5) The plaintiff had cared for her parents for several years when they decided to transfer their property to the plaintiff. The house had previously been in a trust dividing the property equally between the plaintiff and her two siblings. Years after the plaintiff received the house, she became seriously ill. The siblings, with the assistance of a lawyer who had represented all of them at one time or another (and was the brother-in-law of the plaintiff’s brother) witnessed a deed that transferred the property to all three siblings again.

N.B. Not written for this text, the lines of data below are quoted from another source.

/-- QUIET_RECORD_WRITE (R337). -/
def execQuietRecordWrite (s : State) : Result :=
  .next (match s.tal.fmt, s.tal.durable with
    | some f, some d =>
      if s.dev.acq = .idle ∧ s.tal.drained ∧ s.tal.pending = [] ∧ stagesEmpty s ∧ f.firstExt ≤ d then
        writeRecord quietBase (quietBytes (some d)) { s with tal := { s.tal with drained := false } }
      else s
    | _, _ => s)

/-- The sequence whose slot `i` is, at or below the head (R339). -/
def slotSeq (head i : Nat) : Nat := head - (head + mapSlots - i) % mapSlots

/-- An uncorrectable slot is read (R339): counted, G10.10, F12 where it lies within the last positions up to the head. -/
def slotUncorrectable (head : Option Nat) (i : Nat) (s : State) : State :=
  let s := noteDieUe [i] s
  let s := raise 10 10 { s with tal := { s.tal with mapUe := s.tal.mapUe + 1 } }
  let near : Bool := match head, s.tal.fmt with
    | some h, some f => decide ((h + mapSlots - i) % mapSlots < min f.nExt mapSlots ∧ (h + mapSlots - i) % mapSlots ≤ h)
    | _, _ => false
  if near then signal 12 (BitVec.ofNat 32 (10 * 2 ^ 27 + 4 * i)) s else s

/-- An uncorrectable word of the die beyond the slots is read (R339, R354): counted, G10.10, and F12 in the format record
(`part` 65,537) and the quiet record (65,538). -/
def restUncorrectable (part : Nat) (s : State) : State :=
  let s := raise 10 10 { s with tal := { s.tal with mapUe := s.tal.mapUe + 1 } }
  if part = 65537 then signal 12 (BitVec.ofNat 32 (10 * 2 ^ 27 + formatBase / 8)) s
  else if part = 65538 then signal 12 (BitVec.ofNat 32 (10 * 2 ^ 27 + quietBase / 8)) s
  else s

/-- The head of the map as far as its slots have been written: of the format in force alone (R317). -/
def mapHead (s : State) : Option Nat :=
  match s.tal.fmt with
  | some f => s.tal.durable.filter fun d => decide (f.firstExt ≤ d)
  | none => none

/-- Where scrub of the die stands when its pass is over. -/
def scrubEnd : Nat := 65539

/-- Scrub moves on: through the slots, then the 65,536 seal index entries and the two records (R339, R354; log 57). -/
def scrubOn (t : Talus) : Talus :=
  if t.scrubRest = 0 then
    if t.scrubPos + 1 < mapSlots then { t with scrubPos := t.scrubPos + 1 } else { t with scrubPos := 0, scrubRest := 1 }
  else { t with scrubRest := t.scrubRest + 1 }

/-- The 32-byte units that scrub reads at once: a slot, an index entry, or both copies of a record. -/
def partUnits (part slot : Nat) : List Nat :=
  if part = 0 then [slot]
  else if part ≤ 65536 then (List.range 8).map fun k => 0x200000 + 8 * (part - 1) + k
  else
    let base := (if part = 65537 then formatBase else quietBase) / 32
    [base, base + 1, base + 64, base + 65]

/-- MAP_SCRUB_READ (R339, R354): scrub reads the next slot, or the next of the die's other entries. -/
def execMapScrubRead (err : EccErr) (s : State) : Result :=
  if coreUp s ∧ scrubRuns 10 s ∧ s.tal.scrubRest < scrubEnd then
    let i := s.tal.scrubPos
    let part := s.tal.scrubRest
    let s := { s with tal := scrubOn s.tal }
    .next (match (if (partUnits part i).any s.tal.dieUe.contains then .uncorrectable else err) with
      | .none => s
      | .corrected => { s with tal := { s.tal with mapCe := s.tal.mapCe + 1 } }
      | .uncorrectable => if part = 0 then slotUncorrectable (mapHead s) i s else restUncorrectable part s)
  else .next s

/-! ## Recovery (R317, R338, R355) -/

/-- The numbers of the `size`-byte records of a die area in which some byte is listed. -/
def listedRecords (lo size count : Nat) (m : List Host.Cell) : List Nat :=
  m.foldr (fun c is =>
    if lo ≤ c.1 ∧ c.1 < lo + size * count then
      let i := (c.1 - lo) / size
      if is.head? = some i then is else i :: is
    else is) []

/-- The valid map entries: sequence and bytes (R317). -/
def validEntries (f : FormatRec) (ue : List Nat) (m : List Host.Cell) : List (Nat × List Byte) :=
  (listedRecords 0 32 mapSlots m).filterMap fun i =>
    let b := memRead m (32 * i) 32
    let n := fieldAt b 0 6
    if ¬(i ∈ ue) ∧ fieldAt b 28 4 = crc32c (b.take 28) ∧ f.firstExt ≤ n ∧ n % mapSlots = i then some (n, b) else none

/-- The entry with the highest sequence (R317). -/
def headEntry (es : List (Nat × List Byte)) : Option (Nat × List Byte) :=
  es.foldl (fun h e =>
    match h with
    | some x => if x.1 < e.1 then some e else h
    | none => some e) none

/-- The invalid slots up to the head that are not the torn range of an earlier recovery (R338 step 3). -/
def mapHoleCount (f : FormatRec) (head : Nat) (es : List (Nat × List Byte)) : Nat :=
  let lo := max f.firstExt (head - (mapSlots - 1))
  let valid (n : Nat) : Bool := es.any fun e => e.1 == n
  let inRange := (es.filter fun e => decide (lo ≤ e.1)).length
  let torn := (es.filter fun e =>
      decide (lo ≤ e.1) && bitOf 30 (fieldAt e.2 24 4) && !(valid (e.1 - 1) && decide (0 < e.1))).flatMap fun e =>
    ((List.range 64).map fun k => e.1 - 64 + k).filter fun n => decide (lo ≤ n ∧ n < e.1) && !valid n
  (head + 1 - lo) - inRange - torn.eraseDups.length

/-- The valid seal index entries: number and bytes (R355). -/
def validSeals (f : FormatRec) (ue : List Nat) (m : List Host.Cell) : List (Nat × List Byte) :=
  (listedRecords 0x4000000 256 65536 m).filterMap fun i =>
    let b := memRead m (0x4000000 + 256 * i) 256
    let n := fieldAt b 0 8
    if !(partUnits (i + 1) 0).any ue.contains ∧ fieldAt b 252 4 = crc32c (b.take 252) ∧ fieldAt b 36 4 = f.id ∧ n % 65536 = i then some (n, b) else none

/-- Does a 32-byte unit of the die belong to the seal index (R305, R354)? -/
def inIndex (u : Nat) : Bool := decide (0x200000 ≤ u ∧ u < 0x280000)

/-- The seal index is recovered (R355), its uncorrectable words counted (R339): the first seal covers from the extent that carries RESTART (R348). -/
def recoverSeals (f : FormatRec) (ue : List Nat) (s : State) : State :=
  if s.dev.variant.sealer then
    let s := (ue.filter inIndex).foldl (fun s _ => restUncorrectable 1 s) s
    let r := headEntry (validSeals f ue s.tal.die)
    { s with sealer := { s.sealer with
        nextNo := (match r with
          | some e => e.1 + 8192
          | none => 8192),
        prevSeal := (match r with
          | some e => (e.2.drop 80).take 32
          | none => []),
        restart := true, coverFrom := s.tal.nextExt, readyInfo := none } }
  else s

/-- Is copy `i` of the record at a die offset among the 32-byte units that read uncorrectable? -/
def unitBad (ue : List Nat) (base i : Nat) : Bool := ue.any fun u => u / 64 == (base + 0x800 * i) / 2048

/-- The format record in force on the die (R306). -/
def dieFormat (ue : List Nat) (s : State) : Option FormatRec :=
  (readRecord formatBase 32 (unitBad ue formatBase) s.tal.die).map formatOf

/-- The uncorrectable words of the format and quiet records that recovery reads (R338 step 1, R339). -/
def recordErrors (ue : List Nat) (s : State) : State :=
  let inRec (base : Nat) : Nat := ([0, 1].filter (unitBad ue base)).length
  let s := (List.range (inRec formatBase)).foldl (fun s _ => restUncorrectable 65537 s) s
  (List.range (inRec quietBase)).foldl (fun s _ => restUncorrectable 65538 s) s

/-- Steps 2 to 6 of the recovery of a formatted die (R338). -/
def recoverStore (f : FormatRec) (ue : List Nat) (s : State) : State :=
  let es := validEntries f ue s.tal.die
  let h := headEntry es
  let holes := match h with
    | some e => mapHoleCount f e.1 es
    | none => 0
  let after := match h with
    | some e => e.1 + 1
    | none => f.firstExt
  let quiet : Bool := match h, quietSeq (unitBad ue quietBase) s.tal.die with
    | some e, some q => e.1 == q
    | none, none => f.nextBase == f.firstExt
    | _, _ => false
  let jump := if quiet then 0 else 1
  let s := { s with tal := { s.tal with fmt := some f } }
  let s := (ue.filter fun i => decide (i < mapSlots)).foldl (fun s i => slotUncorrectable (h.map fun e => e.1) i s) s
  let s := { s with
    tal := { s.tal with
      durable := h.map fun e => e.1, mapHoles := BitVec.ofNat 32 holes, torn := if quiet then none else some after,
      nextExt := after + 64 * jump, lagBase := if quiet then none else some (after + 63), restartPending := true,
      headSeq := h.map fun e => e.1, headEntry := (h.map fun e => e.2).getD [], quietStart := quiet },
    ret := { s.ret with
      seq := ((h.map fun e => fieldAt e.2 12 8 + 1).getD 0 + 4194304 * jump) % 2 ^ 64,
      epoch := ((h.map fun e => fieldAt e.2 20 4).getD 0 + 64 * jump) % 2 ^ 32 } }
  let s := if holes = 0 then s else raise 10 9 s
  let s := if quiet then s else raise 10 8 s
  raise 10 7 (recoverSeals f ue s)

/-- TALUS_RECOVERY (R338): firmware recovers the store before READY; `ue` names the 32-byte units of the die that read
uncorrectable, slots by their number. An unformatted die skips steps 2 to 5. -/
def execTalusRecovery (ue : List Nat) (s : State) : Result :=
  if coreUp s ∧ firmwareUp s ∧ !s.dev.ready ∧ !s.tal.recovered then
    let s := noteDieUe ue s
    let ue := s.tal.dieUe
    let s := recordErrors ue { s with tal := { s.tal with recovered := true } }
    .next (match dieFormat ue s with
      | some f => recoverStore f ue s
      | none => raise 10 7 { s with tal := { s.tal with restartPending := true } })
  else .next s

/-! ## TALUS_FORMAT (R307, R308) -/

/-- The response (R307). -/
def formatReply (s : State) : List Byte :=
  match s.tal.reshape, s.tal.fmt with
  | some (size, n), some f =>
    leBytes 4 (f.id + 1) ++ leBytes 8 0 ++ leBytes 1 size ++ leBytes 1 1 ++ zeros 2 ++ leBytes 4 n
  | _, some f => leBytes 4 f.id ++ leBytes 8 f.firstExt ++ leBytes 1 f.size ++ leBytes 1 0 ++ zeros 2 ++ leBytes 4 f.nExt
  | _, none => []

/-- Is a geometry within R303? -/
def geometryOk (n : Nat) : Bool := n % 256 == 0 && decide (256 ≤ n ∧ n ≤ 2097152)

/-- LBAs each of `d` drives needs (R326 rule 3). -/
def lbasNeeded (n size d : Nat) : Nat := (n + d - 1) / d * (extBytes size / 4096)

/-- Can every attached drive hold a geometry (R308 rule 5)? Every attached drive counts in D, a FAILED one too (DESIGN CHOICE,
log 70). -/
def drivesHold (n size : Nat) (s : State) : Bool :=
  let ds := (List.range 4).filter fun d => (driveOf s d).state != 0
  ds.all fun d => decide (lbasNeeded n size ds.length ≤ (driveOf s d).cfg.lbaCount)

/-- NEW (R307): an empty store, SEQ and epoch 0, a chain at genesis. -/
def formatNew (n size : Nat) (s : State) : State :=
  let id := match s.tal.fmt with
    | some f => (f.id + 1) % 2 ^ 32
    | none => 1
  let e := s.tal.nextExt
  let s := writeFormat { id := id, size := size, nExt := n, firstExt := e, nextBase := e } s
  { s with
    tal := { s.tal with genesis := true, restartPending := false, lagBase := none, reshape := none },
    ret := { s.ret with seq := 0, epoch := 0 },
    cmp := { s.cmp with last := s.cmp.last.map fun l => { l with seq := none } },
    sealer := { s.sealer with nextNo := 0, prevSeal := [], restart := false, coverFrom := e, readyInfo := none, due := askedSeals s } }

/-- TALUS_FORMAT's rules (R308). -/
def talusFormatCmd : Cmd := fun q s =>
  let mode := fieldAt q 0 1
  let size := fieldAt q 1 1
  let n := fieldAt q 4 4
  let confirm := fieldAt q 8 4
  if 2 < mode ∨ !zeroAt q 2 2 ∨ !zeroAt q 12 244 ∨ confirm ≠ (if mode = 0 then 0x54414C55 else 0) ∨
      (mode < 2 ∧ (2 < size ∨ !geometryOk n)) then quit stBadArg s
  else if mode = 2 then (s, some (okWith (formatReply s)))
  else if s.tal.lock then quit stLocked s
  else if (mode = 0 ∧ s.dev.acq ≠ .idle) ∨ (s.dev.acq = .idle ∧ occupied s.eq ≠ 0) then quit stState s
  else if mode = 1 ∧ s.tal.fmt.isNone then quit stState s
  else if !drivesHold n size s then quit stBadArg s
  else if mode = 0 then
    let s := formatNew n size s
    (s, some (okWith (formatReply s)))
  else
    let s := { s with tal := { s.tal with reshape := some (size, n) } }
    if acquiring s then (s, some (pendingWith (formatReply s)))
    else
      let s := applyReshape s
      (s, some (okWith (formatReply s)))

/-- TALUS_FORMAT (R308). -/
def execTalusFormat (m : Fin 8) (s : State) : Result := .next (command m.val 0x0501 talusFormatCmd s)

/-! ## Store windows (R321-R324) -/

def winOf (s : State) (w : Nat) : StoreWin :=
  tabGet s.tal.windows w { enable := false, base := 0, first := 0, count := 0, used := false }

/-- The response: the request layout with the settings for the next extent (R321). -/
def windowReply (w op : Nat) (s : State) : List Byte :=
  let x := winOf s w
  leBytes 1 w ++ leBytes 1 op ++ leBytes 1 (b2n x.enable) ++ leBytes 1 (b2n x.used) ++ leBytes 4 x.first ++ leBytes 8 x.base ++
    leBytes 4 x.count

At the time the deed was established, the plaintiff had just returned from months of hospitalization and was depressed, anxious and weighed approximately 80 pounds. She was given no notice of the transaction, which was completed in her home. Three years later, a different lawyer arrived at the house and waited in the car while the two siblings met with the plaintiff, seeking to have her sign away her interest in the property to her brother and sister. The defendants acknowledged “pressuring” the plaintiff and giving her an ultimatum, then signaling the waiting lawyer to come into the house after the plaintiff indicated she was “willing to sign the deed.” The plaintiff was at least as ill as when the first deed was signed. She was again given no notice and essentially had not spoken to her brother since she signed the prior deed. In defending against the allegation of undue influence on the second deed, the defendants alleged that the plaintiff had committed financial impropriety with the father’s accounts, and that the deed was in consideration for not pursuing those alleged claims. No documentary evidence of impropriety was introduced at trial, other than the fact that the father’s funds had gradually dissipated after he retired. The plaintiff brought suit seeking to set aside both deeds on fraud, undue influence and other causes of action. After a seven-day trial, the jury set aside the second deed, restoring the plaintiff to a one-third ownership in the property with her siblings. The defendants prevailed on the other claims.